Chapter 9 Causal assumptions

A crucial part of any causal analysis is to be able to identify the causal quantity that we are interested in. In other words, given a causal quantity such as \(\mathbb{E}Y(a)\), we use the assumptions we are willing to make in order to derive a statistical estimator. To this end, there are some standard assumptions that we will make use of in the following sections. In the following we assume that we are attempting to identify a causal effect for \(A\) on \(Y\), in the presence of some pre-treatment covariates \(X\). This scenario is depicted in the causal graph in Figure 8.1(a).

9.1 No unobserved confounding

For the vast majority of methods, it is necessary to assume that the observed (or measured) covariates are sufficient to explain any non-causal correlation between the treatment and the outcome. This is sometimes called conditional exchangeability, conditional ignorability, or causal sufficiency. It can be expressed as \(Y(a) \mathbin{\perp\hspace{-3.2mm}\perp}A\mid X\) for all \(a\in {\cal A}\), so the potential outcomes are independent of the particular value of the treatment.

(a) A causal graph representing the model under study, and (b) a SWIG showing the graph after an intervention on $\T$.

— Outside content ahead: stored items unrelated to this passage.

/-- Object rows of chapter 15, part a. -/
def rowsCh15a : List ObjRow := [
  ⟨0x6800, 0x40, 32, 1, 0x1, 0x1, .u 1, 47, 0, 0, false, false, [], fun a _ _ => coreAssignment a⟩ /- coreAssignment -/,
  ⟨0x6800, 0x40, 32, 1, 0x2, 0x2, .u 1, 47, 0, 0, false, false, [], fun _ _ _ => 0⟩ /- coreState -/,
  ⟨0x6800, 0x40, 32, 1, 0x3, 0x3, .u 1, 45, 13, 13, true, false, [(0, 1)], fun _ _ _ => 0⟩ /- coreActiveBank -/,
  ⟨0x6800, 0x40, 32, 1, 0x4, 0x4, .u 1, 45, 13, 13, true, false, [(0, 1)], fun _ _ _ => 0⟩ /- corePeriodSource -/,
  ⟨0x6800, 0x40, 32, 1, 0x5, 0x5, .u 4, 45, 13, 13, true, false, [(10, 1000000)], fun _ _ _ => 0x3E8⟩ /- corePeriodUs -/,
  ⟨0x6800, 0x40, 32, 1, 0x6, 0x6, .u 4, 47, 0, 0, false, false, [], fun _ _ _ => 0⟩ /- corePeriodCount -/,
  ⟨0x6800, 0x40, 32, 1, 0x7, 0x7, .u 4, 47, 0, 0, false, false, [], fun _ _ _ => 0⟩ /- coreLateCount -/,
  ⟨0x6800, 0x40, 32, 1, 0x8, 0x8, .u 4, 47, 0, 0, false, false, [], fun _ _ _ => 0⟩ /- corePeakInstr -/,
  ⟨0x6800, 0x40, 32, 1, 0x9, 0x9, .u 4, 47, 0, 0, false, false, [], fun _ _ _ => 0⟩ /- coreResets -/,
  ⟨0x6801, 0x40, 32, 1, 0x1, 0x1, .domain 12456, 0, 13, 0, false, false, [], fun _ _ _ => 1⟩ /- coreProgramStage -/,
  ⟨0x6801, 0x40, 32, 1, 0x2, 0x2, .u 1, 0, 13, 0, false, false, [(1, 2)], fun _ _ _ => 0⟩ /- coreProgramOp -/,
  ⟨0x6801, 0x40, 32, 1, 0x3, 0x3, .u 2, 45, 0, 0, false, false, [], fun _ _ _ => 0⟩ /- coreProgramStatus -/,
  ⟨0x6801, 0x40, 32, 1, 0x4, 0x4, .u 4, 45, 0, 0, false, false, [], fun _ _ _ => 0⟩ /- coreProgramDetail -/,
  ⟨0x6801, 0x40, 32, 1, 0x5, 0x5, .u 1, 47, 0, 0, false, false, [], fun _ _ _ => 0⟩ /- coreBankStateA -/,
  ⟨0x6801, 0x40, 32, 1, 0x6, 0x6, .u 1, 47, 0, 0, false, false, [], fun _ _ _ => 0⟩ /- coreBankStateB -/,
  ⟨0x6801, 0x40, 32, 1, 0x7, 0x7, .u 4, 47, 0, 0, false, false, [], fun _ _ _ => 0⟩ /- coreBankVersionA -/,
  ⟨0x6801, 0x40, 32, 1, 0x8, 0x8, .u 4, 47, 0, 0, false, false, [], fun _ _ _ => 0⟩ /- coreBankVersionB -/,
  ⟨0x6802, 0x40, 32, 1, 0x1, 0x1, .u 2, 0, 13, 0, false, false, [], fun _ _ _ => 0⟩ /- coreMailboxIn -/,
  ⟨0x6802, 0x40, 32, 1, 0x2, 0x2, .u 2, 47, 0, 0, false, false, [], fun _ _ _ => 0⟩ /- coreMailboxOut -/,
  ⟨0x6802, 0x40, 32, 1, 0x3, 0x3, .u 2, 45, 13, 13, true, false, [(1, 60000)], fun _ _ _ => 0x10⟩ /- coreTrialPeriods -/]

/-- Object rows of chapter 16, part a. -/
def rowsCh16a : List ObjRow := [
  ⟨0x7000, 0x40, 16, 1, 0x1, 0x1, .u 1, 47, 15, 0, false, false, [(8, 8), (16, 16), (32, 32), (64, 64)], fun _ _ _ => 0x20⟩ /- chkCrcWidth -/,
  ⟨0x7000, 0x40, 16, 1, 0x2, 0x2, .u 4, 47, 15, 0, false, false, [], fun _ _ _ => 0x4C11DB7⟩ /- chkPoly -/,
  ⟨0x7000, 0x40, 16, 1, 0x3, 0x3, .u 8, 47, 15, 0, false, false, [], fun _ _ _ => 0xFFFFFFFF⟩ /- chkInit -/,
  ⟨0x7000, 0x40, 16, 1, 0x4, 0x4, .u 8, 47, 15, 0, false, false, [], fun _ _ _ => 0xFFFFFFFF⟩ /- chkXorOut -/,
  ⟨0x7000, 0x40, 16, 1, 0x5, 0x5, .u 1, 47, 15, 0, false, false, [(0, 3)], fun _ _ _ => 3⟩ /- chkReflect -/,
  ⟨0x7000, 0x40, 16, 1, 0x6, 0x6, .u 8, 47, 15, 0, false, false, [], fun _ _ _ => 0xFFFFFFFF⟩ /- chkRunningValue -/,
  ⟨0x7000, 0x40, 16, 1, 0x7, 0x7, .u 8, 47, 0, 0, false, false, [], fun _ _ _ => 0⟩ /- chkResult -/,
  ⟨0x7000, 0x40, 16, 1, 0x8, 0x8, .u 8, 47, 15, 0, false, false, [], fun _ _ _ => 0⟩ /- chkExpected -/,
  ⟨0x7000, 0x40, 16, 1, 0x9, 0x9, .u 1, 47, 15, 0, false, false, [(1, 3)], fun _ _ _ => 0⟩ /- chkCompareOp -/,
  ⟨0x7000, 0x40, 16, 1, 0xA, 0xA, .u 1, 47, 0, 0, false, false, [], fun _ _ _ => 0⟩ /- chkCompareResult -/,
  ⟨0x7000, 0x40, 16, 1, 0xB, 0xB, .u 1, 47, 15, 0, false, false, [(0, 31), (64, 67), (255, 255)], fun _ _ _ => 0xFF⟩ /- chkFeedSource -/,
  ⟨0x7000, 0x40, 16, 1, 0xC, 0xC, .domain 4096, 47, 15, 0, false, false, [], fun _ _ _ => 1⟩ /- chkFeedData -/,
  ⟨0x7000, 0x40, 16, 1, 0xD, 0xD, .u 1, 47, 15, 0, false, false, [(0, 1)], fun _ _ _ => 0⟩ /- chkRecordMode -/,
  ⟨0x7000, 0x40, 16, 1, 0xE, 0xE, .u 1, 47, 15, 0, false, false, [], fun _ _ _ => 0⟩ /- chkCrcOffset -/,
  ⟨0x7000, 0x40, 16, 1, 0xF, 0xF, .u 1, 47, 15, 0, false, false, [(0, 1)], fun _ _ _ => 0⟩ /- chkCrcOrder -/,
  ⟨0x7000, 0x40, 16, 1, 0x10, 0x10, .u 1, 47, 15, 0, false, false, [(0, 0), (4, 4), (8, 8)], fun _ _ _ => 0⟩ /- chkAliveWidth -/,
  ⟨0x7000, 0x40, 16, 1, 0x11, 0x11, .u 2, 47, 15, 0, false, false, [(0, 511)], fun _ _ _ => 0⟩ /- chkAliveBit -/,
  ⟨0x7000, 0x40, 16, 1, 0x12, 0x12, .u 1, 47, 15, 0, false, false, [(1, 255)], fun _ _ _ => 1⟩ /- chkAliveGap -/,
  ⟨0x7000, 0x40, 16, 1, 0x13, 0x13, .oct 8, 47, 0, 0, false, false, [], fun _ _ _ => 0⟩ /- chkLastAlive -/,
  ⟨0x7000, 0x40, 16, 1, 0x14, 0x14, .u 4, 47, 0, 0, false, false, [], fun _ _ _ => 0⟩ /- chkRecords -/,
  ⟨0x7000, 0x40, 16, 1, 0x15, 0x15, .u 4, 47, 0, 0, false, false, [], fun _ _ _ => 0⟩ /- chkFails -/,
  ⟨0x440, 0x10000, 1, 32, 0x1, 0x1, .u 1, 47, 0, 0, false, false, [], fun _ _ _ => 0⟩ /- slotKind -/,
  ⟨0x440, 0x10000, 1, 32, 0x2, 0x2, .u 1, 47, 0, 0, false, false, [], fun _ _ _ => 0⟩ /- slotUsage -/,
  ⟨0x440, 0x10000, 1, 32, 0x3, 0x3, .u 1, 47, 0, 0, false, false, [], fun _ _ _ => 0⟩ /- slotHolder -/,
  ⟨0x440, 0x10000, 1, 32, 0x4, 0x4, .u 4, 47, 0, 0, false, false, [], fun _ _ _ => 0⟩ /- generation -/,
  ⟨0x440, 0x10000, 1, 32, 0x5, 0x5, .u 1, 47, 0, 0, false, false, [], fun _ _ _ => 0⟩ /- slotState -/,
  ⟨0x440, 0x10000, 1, 32, 0x6, 0x6, .u 1, 47, 0, 0, false, false, [], fun _ _ _ => 0⟩ /- bound -/,
  ⟨0x440, 0x10000, 1, 32, 0x7, 0x7, .oct 97, 47, 0, 0, false, false, [], fun _ _ _ => 0⟩ /- publicKey -/,
  ⟨0x400, 0x10000, 1, 1, 0x1, 0x1, .u 1, 47, 0, 0, false, false, [], fun _ _ _ => 0⟩ /- lifecycleState -/,
  ⟨0x400, 0x10000, 1, 1, 0x2, 0x2, .u 1, 47, 0, 0, false, false, [], fun _ _ _ => 0xFF⟩ /- ownerSlot -/,
  ⟨0x400, 0x10000, 1, 1, 0x3, 0x3, .u 1, 47, 0, 0, false, false, [], fun _ _ _ => 0⟩ /- acdonSlot -/,
  ⟨0x400, 0x10000, 1, 1, 0x4, 0x4, .oct 8, 47, 0, 0, false, false, [], fun _ _ _ => 0⟩ /- rollbackFloors -/,
  ⟨0x400, 0x10000, 1, 1, 0x5, 0x5, .u 4, 47, 0, 0, false, false, [], fun _ _ _ => 0⟩ /- hoursInService -/,
  ⟨0x400, 0x10000, 1, 1, 0x6, 0x6, .oct 97, 63, 0, 0, false, false, [], fun _ _ _ => 0⟩ /- identityPub -/,
  ⟨0x400, 0x10000, 1, 1, 0x7, 0x7, .domain 16777216, 63, 0, 0, false, false, [], fun _ _ _ => 1⟩ /- identityCert -/,
  ⟨0x401, 0x10000, 1, 1, 0x1, 0x7, .oct 48, 47, 0, 0, false, false, [], fun _ _ _ => 0⟩ /- keyHash -/,
  ⟨0x401, 0x10000, 1, 1, 0x8, 0x8, .u 1, 47, 0, 0, false, false, [], fun _ _ _ => 0⟩ /- revokeMask -/,
  ⟨0x402, 0x10000, 1, 1, 0x1, 0x10, .oct 48, 63, 0, 0, false, false, [], fun _ _ _ => 0⟩ /- measurement -/,
  ⟨0x410, 0x10000, 1, 1, 0x1, 0x1, .oct 32, 63, 63, 0, false, true, [], fun _ _ _ => 0⟩ /- attestNonce -/,
  ⟨0x410, 0x10000, 1, 1, 0x2, 0x2, .u 1, 63, 63, 0, false, true, [(1, 1)], fun _ _ _ => 0⟩ /- attestOp -/]

/-- Object rows of chapter 16, part b. -/
def rowsCh16b : List ObjRow := [
  ⟨0x410, 0x10000, 1, 1, 0x3, 0x3, .domain 16777216, 63, 0, 0, false, true, [], fun _ _ _ => 1⟩ /- attestReport -/,
  ⟨0x410, 0x10000, 1, 1, 0x4, 0x4, .u 2, 63, 0, 0, false, true, [], fun _ _ _ => 0⟩ /- attestStatus -/,
  ⟨0x420, 0x10000, 1, 1, 0x1, 0x1, .u 1, 47, 47, 0, false, true, [(0, 31), (255, 255)], fun _ _ _ => 0⟩ /- cryptoSlot -/,
  ⟨0x420, 0x10000, 1, 1, 0x2, 0x2, .u 4, 47, 47, 0, false, true, [], fun _ _ _ => 0⟩ /- cryptoGen -/,
  ⟨0x420, 0x10000, 1, 1, 0x3, 0x3, .domain 16777216, 47, 47, 0, false, true, [], fun _ _ _ => 1⟩ /- cryptoInput -/,
  ⟨0x420, 0x10000, 1, 1, 0x4, 0x4, .u 1, 47, 47, 0, false, true, [(1, 3), (16, 21), (32, 36), (48, 48)], fun _ _ _ => 0⟩ /- cryptoOp -/,
  ⟨0x420, 0x10000, 1, 1, 0x5, 0x5, .u 2, 47, 0, 0, false, true, [], fun _ _ _ => 0⟩ /- cryptoStatus -/,
  ⟨0x420, 0x10000, 1, 1, 0x6, 0x6, .domain 16777216, 47, 0, 0, false, true, [], fun _ _ _ => 1⟩ /- cryptoOutput -/,
  ⟨0x430, 0x10000, 1, 1, 0x1, 0x1, .u 1, 37, 37, 0, false, true, [(0, 31)], fun _ _ _ => 0⟩ /- keySlot -/,
  ⟨0x430, 0x10000, 1, 1, 0x2, 0x2, .u 1, 37, 37, 0, false, true, [(0, 6)], fun _ _ _ => 0⟩ /- keyKind -/,
  ⟨0x430, 0x10000, 1, 1, 0x3, 0x3, .u 1, 37, 37, 0, false, true, [(0, 127)], fun _ _ _ => 0⟩ /- keyUsage -/,
  ⟨0x430, 0x10000, 1, 1, 0x4, 0x4, .domain 16777216, 37, 37, 0, false, true, [], fun _ _ _ => 1⟩ /- keyData -/,
  ⟨0x430, 0x10000, 1, 1, 0x5, 0x5, .u 1, 37, 37, 0, false, true, [(1, 4)], fun _ _ _ => 0⟩ /- keyOp -/,
  ⟨0x430, 0x10000, 1, 1, 0x6, 0x6, .u 2, 37, 0, 0, false, true, [], fun _ _ _ => 0⟩ /- keyStatus -/,
  ⟨0x470, 0x10000, 1, 1, 0x1, 0x1, .domain 16777216, 53, 53, 0, false, false, [], fun _ _ _ => 1⟩ /- ownerTicket -/,
  ⟨0x470, 0x10000, 1, 1, 0x2, 0x2, .u 1, 53, 53, 0, false, false, [(1, 1)], fun _ _ _ => 0⟩ /- ownerOp -/,
  ⟨0x470, 0x10000, 1, 1, 0x3, 0x3, .u 2, 53, 0, 0, false, false, [], fun _ _ _ => 0⟩ /- ownerStatus -/,
  ⟨0x480, 0x10000, 1, 1, 0x1, 0x1, .oct 456, 0, 36, 0, false, true, [], fun _ _ _ => 0⟩ /- debugCertIn -/]

/-- Object rows of chapter 17, part a. -/
def rowsCh17a : List ObjRow := [
  ⟨0x500, 0x10000, 1, 1, 0x1, 0x1, .u 1, 37, 0, 0, false, false, [], fun _ _ _ => 0⟩ /- updState -/,
  ⟨0x500, 0x10000, 1, 1, 0x2, 0x2, .oct 4096, 0, 37, 0, false, false, [], fun _ _ _ => 0⟩ /- updHeader -/,
  ⟨0x500, 0x10000, 1, 1, 0x3, 0x3, .domain 201322496, 0, 37, 0, false, false, [], fun _ _ _ => 1⟩ /- updBody -/,
  ⟨0x500, 0x10000, 1, 1, 0x4, 0x4, .u 1, 0, 37, 0, false, false, [(1, 6)], fun _ _ _ => 0⟩ /- updOp -/,
  ⟨0x500, 0x10000, 1, 1, 0x5, 0x5, .u 2, 37, 0, 0, false, false, [], fun _ _ _ => 0⟩ /- updStatus -/,
  ⟨0x500, 0x10000, 1, 1, 0x6, 0x6, .u 4, 37, 0, 0, false, false, [], fun _ _ _ => 0⟩ /- updDetail -/,
  ⟨0x500, 0x10000, 1, 1, 0x7, 0x7, .time, 37, 5, 0, false, false, [], fun _ _ _ => 0⟩ /- updActivateAt -/,
  ⟨0x500, 0x10000, 1, 1, 0x8, 0x8, .u 2, 37, 5, 0, false, false, [(0, 8760)], fun _ _ _ => 0x18⟩ /- updTrialHours -/,
  ⟨0x500, 0x10000, 1, 1, 0x9, 0x9, .u 2, 37, 0, 0, false, false, [], fun _ _ _ => 0⟩ /- updTrialLeftH -/,
  ⟨0x500, 0x10000, 1, 1, 0xA, 0xA, .u 4, 37, 0, 0, false, false, [], fun _ _ _ => 0⟩ /- updStagedVersion -/,
  ⟨0x500, 0x10000, 1, 1, 0xB, 0xB, .u 4, 37, 0, 0, false, false, [], fun _ _ _ => 0⟩ /- updActiveVersion -/,
  ⟨0x500, 0x10000, 1, 1, 0xC, 0xC, .u 1, 37, 5, 0, false, false, [], fun _ _ _ => 0⟩ /- updFloorClass -/,
  ⟨0x500, 0x10000, 1, 1, 0xD, 0xD, .u 1, 37, 5, 0, false, false, [], fun _ _ _ => 0⟩ /- updFloorStep -/,
  ⟨0x500, 0x10000, 1, 1, 0xE, 0xE, .handle, 37, 5, 0, false, false, [], fun _ _ _ => 0xFFFF⟩ /- updUsbPort -/,
  ⟨0x510, 0x10000, 1, 1, 0x0, 0xFF, .table, 37, 0, 0, false, false, [], fun _ _ _ => 0⟩ /- firmwareItems -/]

/-- Object rows of chapter 18, part a. -/
def rowsCh18a : List ObjRow := [
  ⟨0x600, 0x10000, 1, 1, 0x1, 0x1, .u 8, 37, 0, 0, false, false, [], fun _ _ _ => 1⟩ /- jnlNextSeq -/,
  ⟨0x600, 0x10000, 1, 1, 0x2, 0x2, .u 8, 37, 0, 0, false, false, [], fun _ _ _ => 1⟩ /- jnlOldestSeq -/,
  ⟨0x600, 0x10000, 1, 1, 0x3, 0x3, .u 4, 37, 0, 0, false, false, [], fun _ _ _ => 0⟩ /- jnlLiveRecords -/,
  ⟨0x600, 0x10000, 1, 1, 0x4, 0x4, .u 4, 37, 0, 0, false, false, [], fun _ _ _ => 0⟩ /- jnlRate -/,
  ⟨0x600, 0x10000, 1, 1, 0x5, 0x5, .u 4, 37, 0, 0, false, false, [], fun _ _ _ => 0⟩ /- jnlTailBytes -/,
  ⟨0x600, 0x10000, 1, 1, 0x6, 0x6, .u 4, 37, 0, 0, false, false, [], fun _ _ _ => 0xFA00⟩ /- jnlRecordLimit -/,
  ⟨0x600, 0x10000, 1, 1, 0x7, 0x7, .time, 37, 0, 0, false, false, [], fun _ _ _ => 0⟩ /- lastFlushAt -/,
  ⟨0x600, 0x10000, 1, 1, 0x8, 0x8, .u 4, 37, 0, 0, false, false, [], fun _ _ _ => 0⟩ /- lastFlushBytes -/,
  ⟨0x600, 0x10000, 1, 1, 0x9, 0x9, .u 4, 37, 0, 0, false, false, [], fun _ _ _ => 0⟩ /- settingsUsedKiB -/,
  ⟨0x601, 0x10000, 1, 1, 0x1, 0x1, .u 8, 45, 45, 0, false, true, [], fun _ _ _ => 0⟩ /- exportFromSeq -/,
  ⟨0x601, 0x10000, 1, 1, 0x2, 0x2, .u 4, 45, 45, 0, false, true, [(1, 65536)], fun _ _ _ => 0x1000⟩ /- exportCount -/,
  ⟨0x601, 0x10000, 1, 1, 0x3, 0x3, .u 1, 0, 45, 0, false, true, [(1, 1)], fun _ _ _ => 0⟩ /- exportOp -/,
  ⟨0x601, 0x10000, 1, 1, 0x4, 0x4, .u 2, 45, 0, 0, false, true, [], fun _ _ _ => 0⟩ /- exportStatus -/,
  ⟨0x601, 0x10000, 1, 1, 0x5, 0x5, .domain 16777216, 45, 0, 0, false, true, [], fun _ _ _ => 1⟩ /- exportData -/]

Figure 8.1: (a) A causal graph representing the model under study, and (b) a SWIG showing the graph after an intervention on \(A\).

If a graph such as the one in Figure 8.1(a) is drawn, then the assumption is effectively already encoded in it. This can also be made explicit with the SWIG in (b), in which the condition above can be read off using d-separation.

9.2 Positivity

There are a few versions of positivity, of varying degrees of strictness. The weakest is just to say that, in order to identify the average causal effect, it needs to be possible for each individual to have been treated and not have been treated. That is, we need \[\begin{align*} 0 < \pi(X) < 1 \qquad \text{w.p. }1. \end{align*}\] In other words, for all but a measure zero subset of the covariate space \(\mathcal{X}\), the probability of someone receiving treatment and of receiving the control is non-zero.

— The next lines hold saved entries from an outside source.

-- ==== Sys2Proof/Machine/Ops.lean ====
section
/-!
DEFINITION. Machine/Ops.lean: the named operations over registers, banks, queues, answers, byte memory, events and the
journal. Every meaning reads and writes the state through them.
-/
namespace Sys2Proof.Machine

namespace State

/-- Read a register or an object's active value. -/
def reg (s : State) (k : Nat) : Nat := Kmap.get (regDefault k) s.regs k

/-- Write a register or an object's active value. -/
def setReg (s : State) (k v : Nat) : State := { s with regs := Kmap.put s.regs k v }

/-- Write several registers in order. -/
def setRegs (s : State) (l : List (Nat × Nat)) : State := l.foldl (fun s p => s.setReg p.1 p.2) s

/-- The device is up: STARTING, SERVICE, HOLDUP or RETURNING (table Power states). -/
def up (s : State) : Bool := [2, 3, 4, 6].contains (s.reg Obj.powerState)

/-- Carry a command out while the device is up; off, booting, flushing or in recovery nothing is there that it could act on (log 28). -/
def whenUp (s : State) (f : State → Host.Outcome State Fault Refusal) : Host.Outcome State Fault Refusal := if s.up then f s else .next s

/-- Add 1 to a counter of `w` bits. -/
def bump (s : State) (k w : Nat) : State := s.setReg k ((s.reg k + 1) % 2 ^ w)

/-- Add `n` to a counter of `w` bits. -/
def addReg (s : State) (k w n : Nat) : State := s.setReg k ((s.reg k + n) % 2 ^ w)

/-- Events to one count of counter `k` (table Event catalogue). -/
def counterScale (k : Nat) : Nat :=
  if (1 ≤ k ∧ k ≤ 4) ∨ (440 ≤ k ∧ k < 472) ∨ (488 ≤ k ∧ k < 712 ∧ (k - 488) % 4 = 0) then 1024
  else if (168 ≤ k ∧ k < 216) ∨ (280 ≤ k ∧ k < 344 ∧ (k - 280) % 8 = 1) ∨ (488 ≤ k ∧ k < 712 ∧ (k - 488) % 4 = 1) then 256
  else if (216 ≤ k ∧ k < 222) ∨ (232 ≤ k ∧ k < 280 ∧ (k - 232) % 2 = 0) then 64
  else 1

/-- Add counts to counter `k`: it wraps and sets its overflow bit (R473); samplers armed on it count with it (R480). -/
def counterRaw (s : State) (k n : Nat) : State :=
  let v := s.reg (Reg.counter k) + n
  let s := s.setReg (Reg.counter k) (v % 0x100000000)
  let s := if v < 0x100000000 then s else s.setReg Obj.overflowFlags (s.reg Obj.overflowFlags ||| 2 ^ k)
  (List.range 4).foldl (fun s j => if s.reg (Reg.sampOn j) = k + 1 then s.setReg (Reg.sampCount j) (s.reg (Reg.sampCount j) + n) else s) s

/-- Counter `k + 1` counts the carries of counter `k` (R475). -/
def chained (s : State) (k : Nat) : Bool := bit (s.reg Obj.chainMask) k

/-- `n` events of counter `k` occur (R473, R475): the upper counter of a chain does not count its own. -/
def count (s : State) (k n : Nat) : State :=
  if n = 0 ∨ (0 < k ∧ s.chained (k - 1)) then s
  else
    let x := s.reg (Reg.counterRes k) + n
    let s := s.setReg (Reg.counterRes k) (x % counterScale k)
    let c := (s.reg (Reg.counter k) + x / counterScale k) / 0x100000000
    let s := s.counterRaw k (x / counterScale k)
    if c ≠ 0 ∧ s.chained k then s.counterRaw (k + 1) c else s

/-- Return a counter and its overflow bit to 0; samplers armed on it are disarmed (R478). -/
def counterZero (s : State) (k : Nat) : State :=
  let s := s.setRegs [(Reg.counter k, 0), (Reg.counterRes k, 0)]
  let s := if bit (s.reg Obj.overflowFlags) k then s.setReg Obj.overflowFlags (s.reg Obj.overflowFlags - 2 ^ k) else s
  (List.range 4).foldl (fun s j => if s.reg (Reg.sampOn j) = k + 1 then s.setRegs [(Reg.sampOn j, 0), (Obj.sampleHolder j, 0)] else s) s

/-- A queue of byte records. -/
def fifo (s : State) (k : Nat) : List Bytes := Kmap.get [] s.fifos k

/-- Replace a queue of byte records. -/
def setFifo (s : State) (k : Nat) (v : List Bytes) : State := { s with fifos := Kmap.set [] s.fifos k v }

/-- A list of numbers. -/
def num (s : State) (k : Nat) : List Nat := Kmap.get [] s.nums k

/-- Replace a list of numbers. -/
def setNum (s : State) (k : Nat) (v : List Nat) : State := { s with nums := Kmap.set [] s.nums k v }

/-- Send something out. -/
def emit (s : State) (o : Out) : State := { s with out := o :: s.out }

/-- Answer the request with a status. -/
def reply (s : State) (st : Nat) : State := { s with answer := ⟨st, []⟩ }

/-- Answer the request with OK and data. -/
def replyData (s : State) (d : Bytes) : State := { s with answer := ⟨St.ok, d⟩ }

/-- A free value (log 5): the number the opaque constant gives at the present count. -/
def fresh (s : State) : Nat := Config.freeValue s.freeCount

/-- The state after a free value has been taken. -/
def tick (s : State) : State := { s with freeCount := s.freeCount + 1 }

/-- Shadow value of an object: its shadow entry, else its pending entry, else its active value (R35, R39). -/
def shadowVal (s : State) (k : Nat) : Nat :=
  match Kmap.get none s.shadow k with
  | some v => v
  | none => match Kmap.get none s.pend k with
    | some v => v
    | none => s.reg k

/-- Pending value of an object: its pending entry, else its active value. -/
def pendVal (s : State) (k : Nat) : Nat :=
  match Kmap.get none s.pend k with
  | some v => v
  | none => s.reg k

/-- Write an object's shadow. -/
def setShadow (s : State) (k v : Nat) : State := { s with shadow := Kmap.set none s.shadow k (some v) }

/-- An entry of a bank belongs to unit `h`. -/
def keyOf (h k : Nat) : Bool := unitOfKey k == some h

/-- Revert the shadow of unit `h` to its pending bank, or to its active bank when nothing is pending (R37, R45). -/
def revertShadow (s : State) (h : Nat) : State := { s with shadow := s.shadow.filter (fun p => !keyOf h p.1) }

/-- Drop the pending bank of unit `h` whole. -/
def dropPend (s : State) (h : Nat) : State := { s with pend := s.pend.filter (fun p => !keyOf h p.1) }

/-- Byte of memory at a fabric physical address; memory that nothing has written reads 0 (R115, log 4). -/
def byte (s : State) (a : Nat) : Byte := Kmap.get 0 s.mem a

/-- Store one byte, keeping the canonical form of the memory list. -/
def setByte (s : State) (a : Nat) (b : Byte) : State := { s with mem := Kmap.set 0 s.mem a b }

/-- `n` bytes of memory from an address up. -/
def readBytes (s : State) (a n : Nat) : Bytes := (List.range n).map (fun i => s.byte (a + i))

/-- Store bytes from an address up. -/
def writeBytes (s : State) (a : Nat) : Bytes → State
  | [] => s
  | b :: bs => writeBytes (s.setByte a b) (a + 1) bs

/-- `n` bytes of memory as a little-endian number. -/
def readLe (s : State) (a n : Nat) : Nat := leNat (s.readBytes a n)

end State

/-- The canonical form of the memory list. -/
abbrev Memory.wf (m : List Host.Cell) : Prop := Kmap.Canon (0 : Byte) m

/-! Keys of the byte-record queues. -/
namespace Fifo
/-- Unacknowledged transport datagrams of Ethernet instance `i` (R133). -/
abbrev unacked (i : Nat) : Nat := 0x100 + i
/-- Receive FIFO of raw CAN FD port `p` (R65). -/
abbrev rawRx (p : Nat) : Nat := 0x200 + p
/-- Transmit queue of raw CAN FD port `p` (R65). -/
abbrev rawTx (p : Nat) : Nat := 0x210 + p
/-- Input report queue of USB host port `h` (R67). -/
abbrev hid (h : Nat) : Nat := 0x220 + h
end Fifo

/-! What the remote-instance transport keeps for Ethernet instance `i` beside `Fifo.unacked`. -/
namespace Num
/-- When each datagram not yet acknowledged was last sent (R133). -/
abbrev remoteTimes (i : Nat) : Nat := 0xB000002000 + i
/-- How often each has been sent again (R133). -/
abbrev remoteTries (i : Nat) : Nat := 0xB000002100 + i
end Num

/-- A response record (table Request and response record). -/
def respRecord (op idx sub off st tag : Nat) (d : Bytes) : Bytes :=
  record [(1, op + 0x80), (1, 0), (2, idx), (1, sub), (1, 0), (2, d.length), (4, off), (2, st), (2, tag)] ++ d ++ List.replicate ((4 - d.length % 4) % 4) 0

namespace State

/-- World kind is video (R514). -/
def videoWorld (s : State) (w : Nat) : Bool := s.reg (Obj.worldKind w) == 5

/-- Instances of a world. -/
def worldInsts (s : State) (w : Nat) : List Nat :=
  (List.range 56).filter (fun i => s.reg (Obj.instWorld i) == w && s.reg (Obj.instState i) != 0)

/-- Room for one more record in the ring of 163,840 (table MRAM layout): the oldest record that is not live gives way (R428). -/
def jnlTrim (l : List JRec) : List JRec := if l.length < 163840 then l else (l.reverse.eraseP (fun (r : JRec) => !r.live)).reverse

We can strengthen this to strict positivity, where we require \[\begin{align*} \varepsilon < \pi(X) < 1 - \varepsilon \qquad \text{w.p. }1 \end{align*}\] for some \(\varepsilon > 0\). This stricter requirement is often necessary to control the variance of an estimator, and so perform valid inference.

The notion of positivity is sometimes referred to as overlap.

9.3 Consistency

Another crucial assumption if we work with the potential outcomes framework is that of consistency. This should not be confused with statistical consistency, but means that for any collection of potential outcomes, say \(Y(a), a\in {\cal A}\), if factually \(A=a\), then \(Y(A) = Y(a) = Y\). This ties the potential outcome to the factual outcome.

One might wonder how this could possibly not be the case, but there is an important notion of how well-defined the specific intervention is. Consider a model where \(A\) represents a patient’s weight, and \(Y\) is the risk of a heart attack. If the intervention is a weight loss drug, then the resulting risk may not be the same as an exercise regime, even if the patient loses the same amount of weight.

Justifying this assumption generally depends on having a very good understanding of how the intervention is actually performed.

9.4 No interference

In addition to the above, we almost always make the assumption of no interference; that is, whether one individual receives treatment (or not) has no effect on the potential outcomes of any other individual. This is encapsulated by the usual statistical ‘i.i.d.’ assumption, but it can easily be violated in a study of the effect of a vaccine or if a treatment is assigned at a group level (for example, to an entire classroom of children.)

The combination of consisteny and no interference is sometimes referred to as the stable unit treatment value assumption, or SUTVA. A slightly weaker variant known as the stable unit treatment distribution assumption, or SUTDA, was introduced by P. Dawid (2021), which only requires that, for the \(i\)th individual, \(Y_i(a_i)\) depends only on the value of \(a_i\). Note that SUTVA and SUTDA combine the consistency and no interference assumptions; in terms of whether these are plausible in a given context, it can be more helpful to consider them separately.

References

Dawid, Philip. 2021. “Decision-Theoretic Foundations for Statistical Causality.” Journal of Causal Inference 9 (1): 39–77.